Chymotrypsin has a large specificity pocket to bind the aromatic amino acids while elastase has a very small specificity pocket meant to bind Ala or Gly. Which of the following amino acid substitutions changes the specificity pocket of chymotrypsin to that of elastase?

a) Glycine to Alanine
b) Serine to Threonine
c) Tyrosine to Phenylalanine
d) Isoleucine to Valine

Answer 1

The specificity pocket change from chymotrypsin to that of elastase is achieved by substituting a bulky amino acid for a smaller one, which in this case is (d) Isoleucine to Valine.

Step-by-step explanation:

The specificity pocket change from chymotrypsin to that of elastase is accomplished by an amino acid substitution that reduces the size of the pocket to only accommodate small amino acids such as Ala or Gly. Chymotrypsin typically has a large specificity pocket that allows it to bind to aromatic amino acids such as phenylalanine, tyrosine, and tryptophan. The substitution that would change the specificity pocket of chymotrypsin to resemble that of elastase's smaller pocket is the substitution of a bulky amino acid for a smaller one.

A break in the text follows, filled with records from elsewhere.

-- ==== Sys2Proof/Machine/MoveOps.lean ====
section
/-! DEFINITION. Row 0x4: moves, conversions, quantisation (spec 05 R129, R132, spec 07 R180 to R185). -/

namespace Sys2Proof.Machine

/-- `mov` (R180). -/
def execMov (f : Fields) (s : State) := issue .mov f s fun c => c.resultMod (fun i => c.wideOf c.f.sa i)
/-- `movi`: the IMM32 field, sign-extended into a pair under `.b64` (R180). -/
def execMovi (f : Fields) (s : State) := issue .movi f s fun c => c.resultMod (fun _ => c.f.imm.signExtend 64)

/-- The lane that `movs` reads: B[4:0], or the lowest member lane when B is omitted (R180). -/
def Ctx.laneOf (c : Ctx) (i : Lane) : Lane :=
  if c.f.sb == .none then (lowest c.m).getD i else Fin.ofNat 32 ((c.b32 i).extractLsb' 0 5).toNat

/-- `movs` (R38, R180). -/
def execMovs (f : Fields) (s : State) := issue .movs f s fun c => c.resultMod (fun i => c.wideOf c.f.sa (c.laneOf i))

/-! ## cvt (R181) -/

/-- The value kinds of a conversion. -/
inductive CvtType
  | int (bits : Nat) (signed : Bool)
  | float (f : Fmt)
  deriving DecidableEq, Repr

/-- The destination and the source of a conversion code (Table K-44). -/
def cvtTypes (md : BitVec 5) : CvtType × CvtType :=
  match md.toNat with
  | 0x00 => (.float fmtF32, .int 32 true)
  | 0x01 => (.float fmtF32, .int 32 false)
  | 0x02 => (.int 32 true, .float fmtF32)
  | 0x03 => (.int 32 false, .float fmtF32)
  | 0x04 => (.float fmtF16, .float fmtF32)
  | 0x05 => (.float fmtBF16, .float fmtF32)
  | 0x06 => (.float fmtE4M3, .float fmtF32)
  | 0x07 => (.float fmtE5M2, .float fmtF32)
  | 0x08 => (.float fmtE2M1, .float fmtF32)
  | 0x09 => (.float fmtF32, .float fmtF16)
  | 0x0A => (.float fmtF32, .float fmtBF16)
  | 0x0B => (.float fmtF32, .float fmtE4M3)
  | 0x0C => (.float fmtF32, .float fmtE5M2)
  | 0x0D => (.float fmtF32, .float fmtE2M1)
  | 0x0E => (.int 16 true, .float fmtF32)
  | 0x0F => (.int 16 false, .float fmtF32)
  | 0x10 => (.int 8 true, .float fmtF32)
  | 0x11 => (.int 8 false, .float fmtF32)
  | 0x12 => (.int 8 true, .int 32 true)
  | 0x13 => (.int 8 false, .int 32 true)
  | 0x14 => (.int 16 true, .int 32 true)
  | _ => (.int 16 false, .int 32 true)

/-- The exact value of a source. -/
def CvtType.value (t : CvtType) (w : Word) : Fx :=
  match t with
  | .int bits signed => Fx.ofInt (if signed then (BitVec.setWidth bits w).toInt else ((BitVec.setWidth bits w).toNat : Int))
  | .float f => f.value w.toNat

/-- The result of a conversion, placed in 32 bits. -/
def CvtType.encode (t : CvtType) (x : Fx) (mode rnd k : Nat) : Word × Flags :=
  match t with
  | .int bits signed =>
    let lo : Int := if signed then -(2 ^ (bits - 1) : Nat) else 0
    let hi : Int := if signed then (2 ^ (bits - 1) : Nat) - 1 else (2 ^ bits : Nat) - 1
    let r := roundInt lo hi x mode rnd k
    (BitVec.ofInt 32 r.1, r.2)
  | .float f =>
    let r := f.round x mode rnd k
    (BitVec.ofNat 32 r.1, r.2)

/-- One conversion (R181). -/
def cvtOf (md : BitVec 5) (mode : Nat) (a rnd : Word) : Word × Flags :=
  (cvtTypes md).1.encode ((cvtTypes md).2.value a) mode rnd.toNat 32

/-- `cvt` (R181). -/
def execCvt (f : Fields) (s : State) :=
  issue .cvt f s fun c => c.fpResult (fun i => cvtOf c.f.md c.f.sub.toNat (c.a32 i) (if c.f.sub == 4 then c.b32 i else 0))

/-! ## cvtq, pack and unpack (R182, R183) -/

/-- The destination format of `cvtq` (R182). -/
def cvtqFmt (sub : BitVec 3) : Fmt :=
  match sub.toNat with
  | 0 => fmtF16 | 1 => fmtBF16 | 2 => fmtE4M3 | 3 => fmtE5M2 | _ => fmtE2M1

/-- The elements of a source of `cvtq`: one, two or four words (R182). -/
def Ctx.cvtqWords (c : Ctx) (x : Operand) (i : Lane) : List Word :=
  match c.f.sub.toNat with
  | 0 | 1 => [c.g.read32 c.f x i]
  | 2 | 3 => let y := c.g.read64 c.f x i; [y.setWidth 32, y.extractLsb' 32 32]
  | _ => (List.range 4).map (fun j => (c.g.read128 x i).extractLsb' (32 * j) 32)

/-- The packed conversion of a list of FP32 values, element j with its random bits (R182). -/
def cvtqPack (fmt : Fmt) (mode : Nat) (ftz : Bool) (rnd : Word) (xs : List Word) : Word × Flags :=
  let n := xs.length
  xs.zipIdx.foldl (fun acc p =>
    let j := p.2
    let r := fmt.round (f32In ftz p.1) mode ((rnd.rotateRight (32 * j / n)).extractLsb' 0 16).toNat 16
    (acc.1 ||| (BitVec.ofNat 32 r.1 <<< (32 / n * j)), acc.2 ||| r.2)) (0, 0)

/-- `cvtq` (R182). -/
def execCvtq (f : Fields) (s : State) :=
  issue .cvtq f s fun c => c.fpResult (fun i =>
    cvtqPack (cvtqFmt c.f.sub) c.mode c.ftz (c.orElse c.f.sx i 0) (c.cvtqWords c.f.sa i ++ c.cvtqWords c.f.sb i))

/-- A word saturated to an element type: 16 or 8 bits, signed or not (R183). -/
def satElem (md : BitVec 5) (w : Word) : Word :=
  let bits := if md.getLsbD 1 then 8 else 16
  let signed := !md.getLsbD 0
  let x := extOf signed w
  let lo : Int := if signed then -(2 ^ (bits - 1) : Nat) else 0
  let hi : Int := if signed then (2 ^ (bits - 1) : Nat) - 1 else (2 ^ bits : Nat) - 1
  BitVec.ofInt 32 (if x < lo then lo else if hi < x then hi else x) &&& BitVec.ofNat 32 (2 ^ bits - 1)

/-- `pack` (R183). -/
def execPack (f : Fields) (s : State) :=
  issue .pack f s fun c => c.result32 (fun i =>
    let a := satElem c.f.md (c.a32 i)
    let b := satElem c.f.md (c.b32 i)
    if c.f.md.getLsbD 1 then a ||| (b <<< 8) ||| (c.orElse c.f.sx i 0 <<< 16) else a ||| (b <<< 16))

/-- `unpack` (R183). -/
def execUnpack (f : Fields) (s : State) :=
  issue .unpack f s fun c => c.result32 (fun i =>
    let e := c.orElse c.f.sb i 0
    if c.f.md.getLsbD 1 then
      let x := (c.a32 i).extractLsb' (8 * (e.extractLsb' 0 2).toNat) 8
      if c.f.md.getLsbD 0 then x.setWidth 32 else x.signExtend 32
    else
      let x := (c.a32 i).extractLsb' (16 * (e.extractLsb' 0 1).toNat) 16
      if c.f.md.getLsbD 0 then x.setWidth 32 else x.signExtend 32)

/-! ## MX blocks (R132, R184, R185) -/

/-- The rounding of one element of an MX block at scale 2^x: the code and whether it is inexact (R132). -/
def mxElem (i8 : Bool) (v : Fx) (x : Int) (mode rnd : Nat) : Nat × Bool :=
  if i8 then
    let r := roundInt (-128) 127 (v.scale (6 - x)) mode rnd 16
    ((BitVec.ofInt 8 r.1).toNat, r.2 != 0)
  else
    let r := fmtE2M1.round (v.scale (-x)) mode rnd 16
    (r.1, r.2 != 0)

/-- Whether a value is a NaN or infinite. -/
def Fx.special (x : Fx) : Bool := x.isNan || x.isInf

/-- ⌊log2⌋ of the largest magnitude of a list, none when every value is zero (R132). -/
def maxLog2 (xs : List Fx) : Option Int :=
  xs.foldl (fun acc x =>
    match x with
    | .num _ m e _ =>
      if m = 0 then acc
      else
        let k : Int := Nat.log2 m + e
        match acc with
        | some a => some (max a k)
        | none => some k
    | _ => acc) none

/-- The codes, the scale byte and the flags of a block whose scale exponent is given (R132, R184). -/
def mxAt (i8 : Bool) (xs : List Fx) (x : Int) (mode : Nat) (rnd : List Nat) : List Nat × Byte × Flags :=
  let rs := (xs.zip rnd).map (fun p => mxElem i8 p.1 x mode p.2)
  (rs.map Prod.fst, BitVec.ofInt 8 (x + 127), if rs.any Prod.snd then flNX else 0)

/-- MXQuantise (R132). -/
def mxQuantise (i8 : Bool) (xs : List Fx) (mode : Nat) (rnd : List Nat) : List Nat × Byte × Flags :=
  if xs.any Fx.special then (xs.map (fun _ => 0), 0xFF, flNV)
  else
    let x : Int := match maxLog2 xs with
      | none => 0
      | some k => max (-127) (min 127 (k - (if i8 then 0 else 2)))
    mxAt i8 xs x mode rnd

/-- A block with a fixed scale byte (R184). -/
def mxFixed (i8 : Bool) (xs : List Fx) (scale : Byte) (mode : Nat) (rnd : List Nat) : List Nat × Byte × Flags :=
  if scale == 0xFF || xs.any Fx.special then (xs.map (fun _ => 0), 0xFF, flNV)
  else mxAt i8 xs ((scale.toNat : Int) - 127) mode rnd

/-- Block e of `mxq`: its values and random bits over the 32 lanes, those of non-members +0 and 0 (R184). -/
def Ctx.mxBlock (c : Ctx) (e : Nat) : List Nat × Byte × Flags :=
  let val := fun (i : Lane) =>
    if !inMask c.m i then Fx.num false 0 0 false
    else if c.f.sub == 0 then f32In c.ftz (c.a32 i)
    else (if c.f.sub == 1 then fmtBF16 else fmtF16).value ((c.a32 i).extractLsb' (16 * e) 16).toNat
  let rnd := fun (i : Lane) => if inMask c.m i then ((c.orElse c.f.sb i 0).extractLsb' (16 * e) 16).toNat else 0
  let xs := allLanes.map val
  let rs := allLanes.map rnd
  let mode := (c.f.md.extractLsb' 0 3).toNat
  if c.f.sx == .none then mxQuantise (c.f.md.getLsbD 4) xs mode rs
  else mxFixed (c.f.md.getLsbD 4) xs (c.cLevel.extractLsb' (8 * e) 8) mode rs

/-- `mxq` (R184). -/
def execMxq (f : Fields) (s : State) :=
  issue .mxq f s fun c =>
    let n := if c.f.sub == 0 then 1 else 2
    let b0 := c.mxBlock 0
    let b1 := if n = 2 then c.mxBlock 1 else ([], 0, 0)
    let w := if c.f.md.getLsbD 4 then 8 else 4
    c.fpResult (fun i =>
      (BitVec.ofNat 32 (b0.1[i.val]?.getD 0) ||| (BitVec.ofNat 32 (b1.1[i.val]?.getD 0) <<< w)
        ||| (b0.2.1.setWidth 32 <<< 16) ||| (b1.2.1.setWidth 32 <<< 24), b0.2.2 ||| b1.2.2))

/-- `mxdq`: one element of a word of `mxq`'s layout (R185). -/
def mxDecode (i8 : Bool) (e : Nat) (a : Word) (scale : Byte) : Word × Flags :=
  if scale == 0xFF then (0x7FC00000, 0)
  else
    let x : Int := (scale.toNat : Int) - 127
    let v := if i8 then (Fx.ofInt (a.extractLsb' (8 * e) 8).toInt).scale (x - 6)
      else (fmtE2M1.value (a.extractLsb' (4 * e) 4).toNat).scale x
    f32Out 0 false v

/-- `mxdq` (R185). -/
def execMxdq (f : Fields) (s : State) :=
  issue .mxdq f s fun c => c.fpResult (fun i =>
    let e := if c.f.sub.getLsbD 0 then 1 else 0
    let scale := if c.f.sb == .none then (c.a32 i).extractLsb' (8 * e + 16) 8 else (c.b32 i).setWidth 8
    mxDecode (c.f.md.getLsbD 4) e (c.a32 i) scale)

end Sys2Proof.Machine
end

Given the options provided in the question:

• (a) Glycine to Alanine
• (b) Serine to Threonine
• (c) Tyrosine to Phenylalanine
• (d) Isoleucine to Valine

The correct answer is (d) Isoleucine to Valine. Isoleucine has a bulkier side chain than valine, and substituting it for valine would create a smaller specificity pocket similar to that of elastase.